On me dira que ce sont là des œuvres, ou des fantômes, qu’il est charitable de laisser dormir. Mais si j’ai raison de dire que la NRF tout entière est un Tableau, si elle a eu cette ambition totalisante que je lui prête, n’est-ce pas la trahir que de la prendre par extraits ? Et que Paulhan n’ait pas dédaigné d’imprimer dans le Tableau les vers d’un danseur niçois ou d’un commandant de hussards pourrait nous inciter à ne pas sauter systématiquement la « Chair nocturne » d’Alibert ou les « Poèmes » de Louis Brauquier[16].

Au demeurant, je suis conscient de ce que la métaphore du tableau peut comporter d’insuffisant et peut-être de décevant : c’est une métaphore statique. Un tableau est propice aux dénombrements, il distribue des unités. Il rend mal compte des dynamiques. Il ne nous dit rien des forces.

L’époque est diverse, elle est plurielle, bigarrée, elle n’est pas étale. Elle suit une pente, ou plusieurs. L’hétérogène est emporté dans un mouvement qu’on ose à peine dire général, puisqu’il résulte d’une multiplicité de mouvements locaux interconnectés, de flux et de reflux, de solidarités et d’antipathies dynamiques. Les unités qui le composent ne sont pas comme celles du tableau enfermées dans des cases étanches. Elles sont animées de vitesses variables, de forces de frappe et de puissances d’impact qui ne sont pas uniformes et que la revue, par la place qu’elle leur accorde et la « scénographie » qu’elle agence peut tenter de réduire, ou d’accroître. Monter un numéro d’hommage à Mallarmé, en novembre 1926, c’est évidemment honorer un très grand poète (qui au demeurant a eu l’importance que l’on sait pour les Gide, Thibaudet, Claudel, Valéry…); mais ce peut être aussi, l’air de rien, pousser les feux contre Breton et les siens, pour peu qu’on identifie l’auteur d’Hérodiade, comme fait Thibaudet, à un néo-classicisme qu’on oppose à « l’immense facilité » que serait le Surréalisme.
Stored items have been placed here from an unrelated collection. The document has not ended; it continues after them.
/-- The end of a loop body (R51): the innermost loop that ends at `ending` goes back to its start, or ends. Loops 0 to n - 1 are
examined from the innermost. -/
def Ctx.loopBack (ending : Nat) : Nat → Ctx → Nat → Ctx × Nat
  | 0, x, next => (x, next)
  | i + 1, x, next =>
    if (x.loopEnd.getD i 0).toNat = ending then
      let c := x.lc.getD i 0 - 1
      let y := { x with lc := x.lc.setIfInBounds i c }
      if c ≠ 0 then ({ y with loops := i + 1 }, (x.loopStart.getD i 0).toNat)
      else Ctx.loopBack ending i { y with loops := i } next
    else Ctx.loopBack ending i x next

/-- A taken branch to a target outside an active loop's body ends that loop and those nested in it (R51). -/
def Ctx.leave (x : Ctx) (target : Nat) : Ctx :=
  let out (i : Nat) : Bool := decide (target < (x.loopStart.getD i 0).toNat) || decide ((x.loopEnd.getD i 0).toNat < target)
  if 1 ≤ x.loops ∧ out 0 then { x with loops := 0 }
  else if 2 ≤ x.loops ∧ out 1 then { x with loops := 1 }
  else x

/-- An active loop ends at an address. -/
def Ctx.endsAt (x : Ctx) (a : Nat) : Bool := (List.range x.loops).any (fun i => (x.loopEnd.getD i 0).toNat == a)

/-! ### The end of an activation -/

/-- The pending subscriptions of a task on engine `e` (R52): in a shadow, those of the target. -/
def State.pendOn (s : State) (t e : Nat) : BitVec 16 :=
  match (s.task t).mig with
  | some m => if s.isShadow t e then m.pend else (s.task t).pend
  | none => (s.task t).pend

/-- They change. -/
def State.setPend (s : State) (t e : Nat) (v : BitVec 16) : State :=
  let x := s.task t
  match x.mig with
  | some m => if s.isShadow t e then s.setTask t { x with mig := some { m with pend := v } } else s.setTask t { x with pend := v }
  | none => s.setTask t { x with pend := v }

/-- The activation aborts (R59): counted on the engine, reported with the task as instance; an OPTIMISE or BACKGROUND task is shed
after three in a row; after MEM_ECC (cause 8) code and state are to be loaded again. An abort in a shadow abandons the migration and raises
nothing else (R88, R89); the cycles of the activation count for TASK_CYC_MAX (R100). -/
def State.abortAct (s : State) (t e k cause : Nat) : State :=
  let s := s.setCtx k { s.ctx k with active := false, sleep := none }
  let s := (s.bump (mkKey 3 0x013 e) 65535).put 3 0x014 e cause
  if s.isShadow t e then s.abortMig t false
  else
    let s := (s.report (0x010000 + 256 * t + cause)).abortMig t false
    let s := s.put 2 0x035 t (max (s.en 2 0x035 t) (s.ctx k).cyc.toNat)
    let x := s.task t
    let s := s.setTask t { x with aborts := x.aborts + 1, reload := x.reload || cause == 8 }
    if s.dc 2 0x011 t ≤ 1 then s else if 3 ≤ x.aborts + 1 then s.shedTask t false else s

/-- The shortest of the measured gaps from YIELD to release is long enough for the copy (R88): 2 ticks a word and 2 µs. -/
def gapFits (gaps : List Nat) (words : Nat) : Bool := !gaps.isEmpty && gaps.all (fun g => decide (2 * words + 800 ≤ g))

/-- YIELD ends the activation (R33, R54): the largest cycle count is kept (2.035). After it a copy of R88 or R90 may start, and a
shadow's verdict may be due. -/
def State.endAct (s : State) (t e k : Nat) : State :=
  let cyc := (s.ctx k).cyc.toNat
  let s := s.setCtx k { s.ctx k with active := false }
  let x := s.task t
  if s.isShadow t e then
    match x.mig with
    | some m => (s.setTask t { x with mig := some { m with yieldB := true } }).migVerdict t
    | none => s
  else
    let s := s.put 2 0x035 t (max (s.en 2 0x035 t) cyc)
    let x := { x with aborts := 0, yieldAt := some s.t48.toNat }
    match x.mig with
    | none => s.setTask t x
    | some m =>
      if m.shadow then (s.setTask t { x with mig := some { m with yieldA := true } }).migVerdict t
      else if m.loaded && !m.copying && !m.copied && (m.shadowless || (m.seen && gapFits x.gaps x.stateLen)) then
        s.setTask t { x with mig := some { m with copying := true } }
      else s.setTask t x

/-! ### Issue -/

/-- The task's code range on engine `e` (R50): its first address and its length. -/
def State.codeRange (s : State) (t e : Nat) : Nat × Nat :=
  match (s.task t).mig with
  | some m => (if s.isShadow t e then m.code else (s.task t).code, (s.task t).codeLen)
  | none => ((s.task t).code, (s.task t).codeLen)

/-- The next fetch is at `a` (R50): outside the code range it raises PC_RANGE. -/
def State.goto (s : State) (t e k a : Nat) : State :=
  let r := s.codeRange t e
  if r.1 ≤ a ∧ a < r.1 + r.2 then s.setCtx k { s.ctx k with pc := BitVec.ofNat 13 a } else s.abortAct t e k 2

/-- Execution goes on behind an instruction of `words` words, or back to the start of a loop (R51). -/
def State.advance (s : State) (t e k words : Nat) : State :=
  let x := s.ctx k
  let last := x.pc.toNat + words - 1
  let y := Ctx.loopBack last x.loops x (last + 1)
  (s.setCtx k y.1).goto t e k y.2

/-- The stall of R55 before an instruction: its operands, its accumulators and the CORDIC unit. -/
def Ctx.stall (x : Ctx) (uses : List (Fin 16)) (accs : List (Fin 2)) (cordic : Bool) : Nat :=
  let a := uses.foldl (fun n i => max n (x.rdy.getD i.val 0)) 0
  let b := accs.foldl (fun n i => max n (x.acRdy.getD i.val 0)) a
  (if cordic then max b x.cordic else b) - x.cyc.toNat

/-- A read of the activation of task `t` on engine `e`: a corrected error is a fault of R59 too, so it abandons a migration from that engine (R89). -/
def State.eccTask (s : State) (t e m a n : Nat) : Option State :=
  (s.eccRead e m a n).map (fun r => if s.upsets m (8192 * e + a) n 1 = 0 ∨ s.isShadow t e = true then r else r.abortMig t false)

/-- Engine `e` issues an instruction of `words` words. A budget timer at 0 ends the activation instead (R57); its words are fetched: an
extension outside the code range raises PC_RANGE (R50), and a double error in a word aborts it (R59). Decoding errors come first (R39); a false condition costs a cycle per word; the instruction waits for
outstanding loads of the registers it reads (`uses`) or writes (`dst`) and for what `blocked` says; then its stall and its issue cycles are
charged, with the switch from another task (R55), and `f` is its effect. An activation whose timer does not last so long overruns. -/
def State.issue (s : State) (e : Fin 16) (c : BitVec 4) (bad : Bool) (words : Nat) (dst uses : List (Fin 16)) (accs : List (Fin 2))
    (cordic : Bool) (blocked : Nat → Ctx → Bool) (f : Nat → Nat → State → State) : State :=
  match s.running e with
  | none => s
  | some (t, i) =>
    let k := 6 * e.val + i
    let g := s.eng e
    let sw := if g.last.isSome && g.last != some t then 2 else 0
    let x := (s.ctx k).charge sw
    let n := sw + x.stall uses accs cordic + words
    if g.halted then s
    else if (s.ctx k).budget = 0 then s.abortAct t e k 6
    else if (s.codeRange t e).1 + (s.codeRange t e).2 < (s.ctx k).pc.toNat + words then s.abortAct t e k 2
    else match (s.setEng e { g with last := some t }).eccTask t e 0 (s.ctx k).pc.toNat words with
      | none => s.abortAct t e k 8
      | some r =>
        if condBad c || bad then r.abortAct t e k 1
        else if x.holds c = false then (r.spend e k (sw + words)).advance t e k words
        else if x.loads.any (fun p => uses.contains p.1 || dst.contains p.1) || blocked t x then s
        else if (s.ctx k).budget.toNat < n then (r.spend e k n).abortAct t e k 6
        else f t k (r.spend e k n)

/-- Nothing blocks. -/
def free_ (_ : Nat) (_ : Ctx) : Bool := false

/-- An instruction that changes only registers of its context. -/
def State.regOp (s : State) (e : Fin 16) (c : BitVec 4) (bad : Bool) (words : Nat) (dst uses : List (Fin 16)) (accs : List (Fin 2))
    (cordic : Bool) (g : Ctx → Ctx) : State :=
  s.issue e c bad words dst uses accs cordic free_ (fun t k s => (s.setCtx k (g (s.ctx k))).advance t e k words)

/-- A word operation: rd takes a result of latency 1 + `late`, and SAT follows (R35). -/
def State.aluOp (s : State) (e : Fin 16) (c : BitVec 4) (bad : Bool) (rd : Fin 16) (uses : List (Fin 16)) (late : Nat)
    (g : Ctx → Word × Bool) : State :=
  s.regOp e c bad 1 [rd] uses [] false (fun x => (x.setW rd (g x).1 late).orSat (g x).2)

/-- M has no meaning: only 0b00 is listed (R42). -/
def mBad (m : BitVec 2) : Bool := m != 0

/-! ### Words (R41, R43) -/

/-- NOP (R41). -/
def doNop (e : Fin 16) (c : BitVec 4) (s : State) : State := s.regOp e c false 1 [] [] [] false id

/-- MOV (R41). -/
def doMov (e : Fin 16) (c : BitVec 4) (rd rs : Fin 16) (m : BitVec 2) (s : State) : State :=
  s.aluOp e c (mBad m) rd [rs] 0 (fun x => (x.r rs, false))

/-- LDI (R41). -/
def doLdi (e : Fin 16) (c : BitVec 4) (rd : Fin 16) (imm : BitVec 10) (s : State) : State :=
  s.aluOp e c false rd [] 0 (fun _ => (imm.signExtend 24, false))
Et c’est aussi préparer l’avenir : contribuer à construire le prestige ultérieur de Mallarmé, lequel est loin, à cette date, d’être la référence décisive qu’il sera plus tard. 

Cela n’autorise pas pour autant à identifier la NRF tout entière à un mallarméisme militant. Lorsqu’elle rend hommage à L’Homme blanc de Jules Romains (tentative de restauration de la poésie à sujet) ou fait l’éloge de Salmon, auteur épique dit Bounoure, qui a su « transmuer le reportage en poésie »[17], on doit conclure que la revue loin de mettre tous ses œufs dans le même panier, prend en considération la possibilité de rouvrir une porte que Mallarmé, précisément, avait fermé. Mais on voit bien aussi que ce souci-là ne parle pas tout à fait aussi haut que l’autre. Le tableau est complet, d’accord, toutes les cases en sont remplies, mais elles n’ont pas la même taille, ou l’encre en est plus ou moins noire, les arguments sont projetés plus ou moins fort sur l’avant-scène, l’espace où ils sont disposés n’est pas un espace neutre et plat.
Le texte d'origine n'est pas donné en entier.